Items listed in a dataset
◇ ◇ ◇ ◇
/-! The cases of `NOISE` (R164, R168) -/

theorem noiseLegal_iff (S : Scheme) :
    s.noiseLegal S = true ↔ ∀ i < s.nlen, s.noiseInput i ∈ levelAlphabet S := by
  simp [State.noiseLegal]

theorem noise_reserved (hu : s.cfg.hasNoiseUnit = true) :
    exec (.noise .reserved) s = .next (s.noiseRaise .invalidScheme) := if_pos hu

theorem noise_invalidProbability (S : Scheme) (hu : s.cfg.hasNoiseUnit = true) (hp : s.nprob < 0 ∨ 1 < s.nprob) :
    exec (.noise (.known S)) s = .next (s.noiseRaise .invalidProbability) := (if_pos hu).trans (if_pos hp)

/-- With a unit, a probability in [0, 1] and a length within the capacity, the levels decide. -/
theorem noise_checked (S : Scheme) (hu : s.cfg.hasNoiseUnit = true) (h0 : 0 ≤ s.nprob) (h1 : s.nprob ≤ 1)
    (hn : s.nlen ≤ s.cfg.noiseCap) : exec (.noise (.known S)) s =
      if s.noiseLegal S then .next (s.noiseFinish S) else .refused .noiseLevelUnspecified := by
  have hp : ¬ (s.nprob < 0 ∨ 1 < s.nprob) := not_or.2 ⟨not_lt.2 h0, not_lt.2 h1⟩
  exact (if_pos hu).trans ((if_neg hp).trans (if_neg (not_lt.2 hn)))

theorem noise_legal (S : Scheme) (hu : s.cfg.hasNoiseUnit = true) (h0 : 0 ≤ s.nprob) (h1 : s.nprob ≤ 1)
    (hn : s.nlen ≤ s.cfg.noiseCap) (hl : ∀ i < s.nlen, s.noiseInput i ∈ levelAlphabet S) :
    exec (.noise (.known S)) s = .next (s.noiseFinish S) :=
  (noise_checked S hu h0 h1 hn).trans (if_pos ((noiseLegal_iff S).2 hl))

theorem noise_illegal (S : Scheme) (hu : s.cfg.hasNoiseUnit = true) (h0 : 0 ≤ s.nprob) (h1 : s.nprob ≤ 1)
    (hn : s.nlen ≤ s.cfg.noiseCap) (hl : ¬ ∀ i < s.nlen, s.noiseInput i ∈ levelAlphabet S) :
    exec (.noise (.known S)) s = .refused .noiseLevelUnspecified :=
  (noise_checked S hu h0 h1 hn).trans (if_neg (mt (noiseLegal_iff S).1 hl))

/-- A `NOISE` of a scheme that goes on has found a probability outside [0, 1], or has put out its levels. -/
theorem noise_known_next {S : Scheme} (hx : exec (.noise (.known S)) s = .next t) :
    ((s.nprob < 0 ∨ 1 < s.nprob) ∧ t = s.noiseRaise .invalidProbability) ∨
    ((∀ i < s.nlen, s.noiseInput i ∈ levelAlphabet S) ∧ t = s.noiseFinish S) := by
  obtain h | h | h | ⟨hr, -⟩ | ⟨-, hp, h⟩ | ⟨S', hS, -, -, -, -, hl, h⟩ := noise_cases (.known S) s
  · cases h.symm.trans hx
  · cases h.symm.trans hx
  · cases h.symm.trans hx
  · cases hr
  · exact .inl ⟨hp, Host.Outcome.next.inj (hx.symm.trans h)⟩
  · cases hS
    exact .inr ⟨(noiseLegal_iff S).1 hl, Host.Outcome.next.inj (hx.symm.trans h)⟩

/-- With a probability in [0, 1], a `NOISE` of a scheme that goes on has put out its levels. -/
theorem noise_known_next_of_prob {S : Scheme} (h0 : 0 ≤ s.nprob) (h1 : s.nprob ≤ 1)
    (hx : exec (.noise (.known S)) s = .next t) :
    (∀ i < s.nlen, s.noiseInput i ∈ levelAlphabet S) ∧ t = s.noiseFinish S :=
  (noise_known_next hx).resolve_left fun h => h.1.elim (not_lt.2 h0) (not_lt.2 h1)

/-! The levels `NOISE` puts out (R163, R164) -/

theorem flipLevel_eq (S : Scheme) (v : Int) :
    flipLevel S v = if S ≠ .ami then 1 - v else if v = 1 ∨ v = -1 then 0 else 1 := by
  cases S with
  | ami => simp [flipLevel]
  | nrz | nrzi | man | dman | bpm | bps => rfl

/-- R166: a flip stays in the alphabet. -/
theorem flipLevel_mem {S : Scheme} {v : Int} (hv : v ∈ levelAlphabet S) : flipLevel S v ∈ levelAlphabet S := by
  revert v
  cases S <;> decide

theorem levelAlphabet_range {S : Scheme} {v : Int} (hv : v ∈ levelAlphabet S) : -1 ≤ v ∧ v ≤ 1 := by
  revert v
  cases S <;> decide

theorem sext2_enc2_of_mem {S : Scheme} {v : Int} (hv : v ∈ levelAlphabet S) : sext2 (enc2 v) = v := by
  have h := levelAlphabet_range hv
  exact sext2_enc2 (by omega) h.2

theorem noisyLevel_mem {S : Scheme} {i : Nat} (h : s.noiseInput i ∈ levelAlphabet S) :
    s.noisyLevel S i ∈ levelAlphabet S := by
  unfold State.noisyLevel
  split
  · exact flipLevel_mem h
  · exact h

theorem noisyLevel_eq (S : Scheme) (i : Nat) : s.noisyLevel S i =
    if flipMask s.nprob s.ndraws i = false then s.noiseInput i
    else if S ≠ .ami then 1 - s.noiseInput i
    else if s.noiseInput i = 1 ∨ s.noiseInput i = -1 then 0
    else 1 := by
  rw [← flipLevel_eq, State.noisyLevel]
  cases flipMask s.nprob s.ndraws i <;> rfl

theorem noisyLevel_prob_zero (S : Scheme) (i : Nat) (h : s.nprob = 0) : s.noisyLevel S i = s.noiseInput i := by
  have hm : flipMask s.nprob s.ndraws i = false := if_pos h.le
  rw [noisyLevel_eq, if_pos hm]

theorem noisyLevel_prob_one (S : Scheme) (i : Nat) (h : s.nprob = 1) :
    s.noisyLevel S i = flipLevel S (s.noiseInput i) := by
  have hm : flipMask s.nprob s.ndraws i = true := by
    rw [h]
    exact (if_neg (by decide)).trans (if_pos le_rfl)
  rw [State.noisyLevel, if_pos hm]

/-- R165: what every level of the alphabet becomes at p = 1. -/
theorem flipLevel_of_mem {S : Scheme} {v : Int} (hv : v ∈ levelAlphabet S) :
    flipLevel S v = if S = .ami then (if v = 0 then 1 else 0) else 1 - v := by
  revert v
  cases S <;> decide

/-! The output of `NOISE` (R164) -/

theorem noiseFinish_nout_length (S : Scheme) : (s.noiseFinish S).nout.length = s.nlen := by
  simp [State.noiseFinish]

theorem noiseFinish_readNout (S : Scheme) {i : Nat} (hi : i < s.nlen) :
    (s.noiseFinish S).readNout i = enc2 (s.noisyLevel S i) := by
  simp [State.readNout, State.noiseFinish, hi]

/-- On levels of the alphabet the elements of the output read back as the levels put out. -/
theorem noiseFinish_level {S : Scheme} (hl : ∀ i < s.nlen, s.noiseInput i ∈ levelAlphabet S) {i : Nat}
    (hi : i < s.nlen) : sext2 ((s.noiseFinish S).readNout i) = s.noisyLevel S i := by
  rw [noiseFinish_readNout S hi, sext2_enc2_of_mem (noisyLevel_mem (hl i hi))]

/-- Settles O35: the checks before that of the levels pass, and the levels put out are those of R164. -/
theorem noiseFlipsUnderTheMask : Obligations.NoiseFlipsUnderTheMask := by
  intro s S hu h0 h1 hn
  refine ⟨fun hl => ?_, fun ⟨i, hi, hl⟩ => noise_illegal S hu h0 h1 hn fun h => hl (h i hi)⟩
  rw [noise_legal S hu h0 h1 hn hl, State.noiseFinish]
  simp only [noisyLevel_eq]

/-- Settles O36: at p = 0 and p = 1 `NOISE` goes on only by putting out its levels, with none and with all flipped. -/
theorem noiseAtTheExtremes : Obligations.NoiseAtTheExtremes := by
  intro s t S hx
  refine ⟨fun hp i hi => ?_, fun hp i hi => ?_⟩
  · obtain ⟨hl, rfl⟩ := noise_known_next_of_prob (by rw [hp]) (by rw [hp]; decide) hx
    rw [noiseFinish_level hl hi, noisyLevel_prob_zero S i hp]
  · obtain ⟨hl, rfl⟩ := noise_known_next_of_prob (by rw [hp]; decide) (by rw [hp]) hx
    rw [noiseFinish_level hl hi, noisyLevel_prob_one S i hp, flipLevel_of_mem (hl i hi)]

/-- Settles O39: status 0 rules out the error, and every level put out is in the alphabet. -/
theorem noiseStaysInTheAlphabet : Obligations.NoiseStaysInTheAlphabet := by
  intro s t S hx hst
  obtain ⟨-, rfl⟩ | ⟨hl, rfl⟩ := noise_known_next hx
  · cases hst
  · refine ⟨noiseFinish_nout_length S, fun e he => ?_⟩
    obtain ⟨i, hi, rfl⟩ := List.mem_map.1 he
    have hm := noisyLevel_mem (hl i (List.mem_range.1 hi))
    rwa [sext2_enc2_of_mem hm]

/-! The status of the unit (R168) -/

theorem hostReadNstatus_present (hu : s.cfg.hasNoiseUnit = true) : hostReadNstatus s = some s.nstatus.code := if_pos hu

/-- Settles O37: the scheme id is checked first, then the probability; the host reads the code of the status. -/
theorem noiseErrors : Obligations.NoiseErrors := by
  intro s hu
  have code {e : NoiseErr} (he : s.nstatus = e) : hostReadNstatus s = some e.code := he ▸ hostReadNstatus_present hu
  exact ⟨noise_reserved hu, fun S hp => noise_invalidProbability S hu hp, code, code, code⟩

end Sys2Proof.Machine
end

section
/-! PROOFS. O40: neither part of the state enters the other's operations. -/

namespace Sys2Proof.Machine

variable {s t u : State}

/-! What no operation of CORE changes of the noise unit, and `NOISE` of CORE (R160) -/

/-- The noise unit's part of `s`, with the parameters and the reset counter, beside the rest of `c`. -/
def withCoreOf (c s : State) : State :=
  { c with
    nin := s.nin, nlen := s.nlen, nout := s.nout, nscheme := s.nscheme, nprob := s.nprob, nstatus := s.nstatus
    ndraws := s.ndraws, era := s.era, cfg := s.cfg }

theorem sameNoise_withCoreOf (c : State) : s.sameNoise (withCoreOf c s) :=
  ⟨rfl, rfl, rfl, rfl, rfl, rfl, rfl, rfl, rfl⟩

theorem sameNoise_iff : s.sameNoise t ↔ t = withCoreOf t s := by
  refine ⟨fun ⟨hnin, hnlen, hnout, hnscheme, hnprob, hnstatus, hndraws, hera, hcfg⟩ => ?_,
    fun h => h ▸ sameNoise_withCoreOf t⟩
  rw [withCoreOf, ← hnin, ← hnlen, ← hnout, ← hnscheme, ← hnprob, ← hnstatus, ← hndraws, ← hera, ← hcfg]

theorem respects_sameNoise : Respects State.sameNoise where
  refl _ := sameNoise_iff.2 rfl
  trans s t u h k := sameNoise_iff.2 <| calc
    u = withCoreOf u t := sameNoise_iff.1 k
    _ = withCoreOf u (withCoreOf t s) := congrArg (withCoreOf u) (sameNoise_iff.1 h)
    _ = withCoreOf u s := rfl
  emit _ _ := sameNoise_iff.2 rfl
  warn _ _ _ := sameNoise_iff.2 rfl
  advance _ _ := sameNoise_iff.2 rfl
  finish _ _ := sameNoise_iff.2 rfl
  raise _ _ := sameNoise_iff.2 rfl

theorem coreInstr_ne_noise (dir : Bool) (sid sid' : SchemeId) : coreInstr dir sid ≠ .noise sid' := by
  cases sid with
  | reserved => cases dir <;> nofun
  | known S => cases dir <;> cases S <;> nofun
◇ ◇ ◇ ◇
- **Task objective**
Please go through the data above and copy every line that has the word "hostReadNstatus".

- **Exercise answer**
theorem hostReadNstatus_present (hu : s.cfg.hasNoiseUnit = true) : hostReadNstatus s = some s.nstatus.code := if_pos hu
  have code {e : NoiseErr} (he : s.nstatus = e) : hostReadNstatus s = some e.code := he ▸ hostReadNstatus_present hu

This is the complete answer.